* [Input records]

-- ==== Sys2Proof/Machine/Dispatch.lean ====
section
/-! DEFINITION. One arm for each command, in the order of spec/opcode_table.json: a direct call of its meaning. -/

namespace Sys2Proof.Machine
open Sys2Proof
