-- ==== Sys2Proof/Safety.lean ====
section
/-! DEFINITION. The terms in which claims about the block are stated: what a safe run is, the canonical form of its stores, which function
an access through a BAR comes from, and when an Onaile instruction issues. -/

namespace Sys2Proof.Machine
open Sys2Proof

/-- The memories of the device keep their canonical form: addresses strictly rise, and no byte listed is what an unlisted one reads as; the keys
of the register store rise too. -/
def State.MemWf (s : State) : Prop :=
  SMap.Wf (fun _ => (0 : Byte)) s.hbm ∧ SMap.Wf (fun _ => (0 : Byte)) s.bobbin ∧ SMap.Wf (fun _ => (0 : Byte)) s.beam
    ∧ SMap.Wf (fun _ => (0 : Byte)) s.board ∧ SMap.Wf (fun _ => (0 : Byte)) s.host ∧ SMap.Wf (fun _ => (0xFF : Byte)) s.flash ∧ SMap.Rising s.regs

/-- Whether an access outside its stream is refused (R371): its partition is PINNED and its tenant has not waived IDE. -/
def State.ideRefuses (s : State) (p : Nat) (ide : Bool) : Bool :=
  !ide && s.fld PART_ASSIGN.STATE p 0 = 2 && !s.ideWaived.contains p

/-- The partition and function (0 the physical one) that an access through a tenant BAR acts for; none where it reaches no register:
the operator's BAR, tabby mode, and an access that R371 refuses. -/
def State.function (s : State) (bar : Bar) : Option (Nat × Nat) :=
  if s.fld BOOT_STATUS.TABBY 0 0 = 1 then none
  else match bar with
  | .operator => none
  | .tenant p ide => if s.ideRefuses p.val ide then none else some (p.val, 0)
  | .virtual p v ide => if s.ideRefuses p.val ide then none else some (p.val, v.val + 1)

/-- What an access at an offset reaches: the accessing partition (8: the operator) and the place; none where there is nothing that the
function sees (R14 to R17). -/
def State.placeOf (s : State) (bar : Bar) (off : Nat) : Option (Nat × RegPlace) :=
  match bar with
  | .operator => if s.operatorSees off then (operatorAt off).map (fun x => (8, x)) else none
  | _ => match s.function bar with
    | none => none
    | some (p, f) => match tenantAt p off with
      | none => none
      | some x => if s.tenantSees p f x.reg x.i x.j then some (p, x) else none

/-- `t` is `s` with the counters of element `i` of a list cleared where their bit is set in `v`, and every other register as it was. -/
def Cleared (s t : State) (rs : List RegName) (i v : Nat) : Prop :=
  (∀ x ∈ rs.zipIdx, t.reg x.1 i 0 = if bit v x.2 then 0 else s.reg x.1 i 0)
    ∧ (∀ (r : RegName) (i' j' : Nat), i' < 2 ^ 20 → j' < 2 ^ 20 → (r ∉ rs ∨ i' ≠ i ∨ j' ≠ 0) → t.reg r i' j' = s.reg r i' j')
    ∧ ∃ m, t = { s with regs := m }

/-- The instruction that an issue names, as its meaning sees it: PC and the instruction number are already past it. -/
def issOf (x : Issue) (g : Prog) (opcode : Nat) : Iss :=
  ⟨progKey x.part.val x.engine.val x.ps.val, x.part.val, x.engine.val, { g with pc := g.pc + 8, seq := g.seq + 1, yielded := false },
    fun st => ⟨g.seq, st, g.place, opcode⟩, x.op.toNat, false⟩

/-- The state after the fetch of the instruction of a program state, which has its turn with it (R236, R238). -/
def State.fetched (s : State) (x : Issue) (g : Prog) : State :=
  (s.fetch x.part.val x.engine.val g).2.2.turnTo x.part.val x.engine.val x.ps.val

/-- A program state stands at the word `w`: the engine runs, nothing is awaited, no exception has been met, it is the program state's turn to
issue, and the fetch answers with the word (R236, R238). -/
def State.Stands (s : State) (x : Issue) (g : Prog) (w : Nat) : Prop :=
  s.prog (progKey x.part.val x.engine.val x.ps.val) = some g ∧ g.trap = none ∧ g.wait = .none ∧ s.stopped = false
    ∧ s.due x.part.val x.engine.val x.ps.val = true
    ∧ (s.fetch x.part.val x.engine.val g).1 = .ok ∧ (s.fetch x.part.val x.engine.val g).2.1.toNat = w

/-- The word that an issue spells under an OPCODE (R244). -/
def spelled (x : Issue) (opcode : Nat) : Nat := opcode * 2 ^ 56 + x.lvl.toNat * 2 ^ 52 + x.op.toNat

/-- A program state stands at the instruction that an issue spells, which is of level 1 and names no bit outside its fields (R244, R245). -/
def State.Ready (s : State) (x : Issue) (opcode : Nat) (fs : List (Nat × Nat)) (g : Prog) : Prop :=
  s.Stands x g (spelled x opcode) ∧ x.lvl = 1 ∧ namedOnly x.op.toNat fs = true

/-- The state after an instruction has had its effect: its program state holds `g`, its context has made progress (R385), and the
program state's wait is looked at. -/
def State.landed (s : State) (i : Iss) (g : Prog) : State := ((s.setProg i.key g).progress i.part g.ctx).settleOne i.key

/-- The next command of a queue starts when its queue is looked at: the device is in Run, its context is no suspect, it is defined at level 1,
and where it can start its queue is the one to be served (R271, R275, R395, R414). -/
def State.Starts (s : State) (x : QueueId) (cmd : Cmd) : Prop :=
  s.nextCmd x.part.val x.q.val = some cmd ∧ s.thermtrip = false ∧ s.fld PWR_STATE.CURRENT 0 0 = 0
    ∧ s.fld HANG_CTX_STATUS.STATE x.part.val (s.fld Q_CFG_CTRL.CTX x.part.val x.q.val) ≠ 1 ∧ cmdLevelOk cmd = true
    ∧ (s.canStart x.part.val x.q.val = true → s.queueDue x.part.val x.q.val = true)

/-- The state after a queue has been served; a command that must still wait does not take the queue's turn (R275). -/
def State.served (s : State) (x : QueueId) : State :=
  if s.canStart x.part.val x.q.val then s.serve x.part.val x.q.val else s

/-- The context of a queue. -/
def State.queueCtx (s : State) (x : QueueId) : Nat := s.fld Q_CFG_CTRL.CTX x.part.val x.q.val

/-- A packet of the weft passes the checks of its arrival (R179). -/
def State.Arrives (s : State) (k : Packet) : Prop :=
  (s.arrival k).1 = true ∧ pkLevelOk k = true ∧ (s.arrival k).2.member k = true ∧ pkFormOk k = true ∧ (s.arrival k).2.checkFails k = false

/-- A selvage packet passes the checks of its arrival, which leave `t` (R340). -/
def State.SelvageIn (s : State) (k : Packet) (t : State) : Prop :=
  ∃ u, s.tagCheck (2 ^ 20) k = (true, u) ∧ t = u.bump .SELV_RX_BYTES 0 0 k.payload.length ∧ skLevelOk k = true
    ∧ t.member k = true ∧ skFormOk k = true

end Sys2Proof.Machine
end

* [What needs to be done] Scan the lines above for "2 && !s.ideWaived.contains p" and for "else match bar with". Repeat exactly the line holding each of them and every line in between.

* [Solution to this exercise]
  !ide && s.fld PART_ASSIGN.STATE p 0 = 2 && !s.ideWaived.contains p

/-- The partition and function (0 the physical one) that an access through a tenant BAR acts for; none where it reaches no register:
the operator's BAR, tabby mode, and an access that R371 refuses. -/
def State.function (s : State) (bar : Bar) : Option (Nat × Nat) :=
  if s.fld BOOT_STATUS.TABBY 0 0 = 1 then none
  else match bar with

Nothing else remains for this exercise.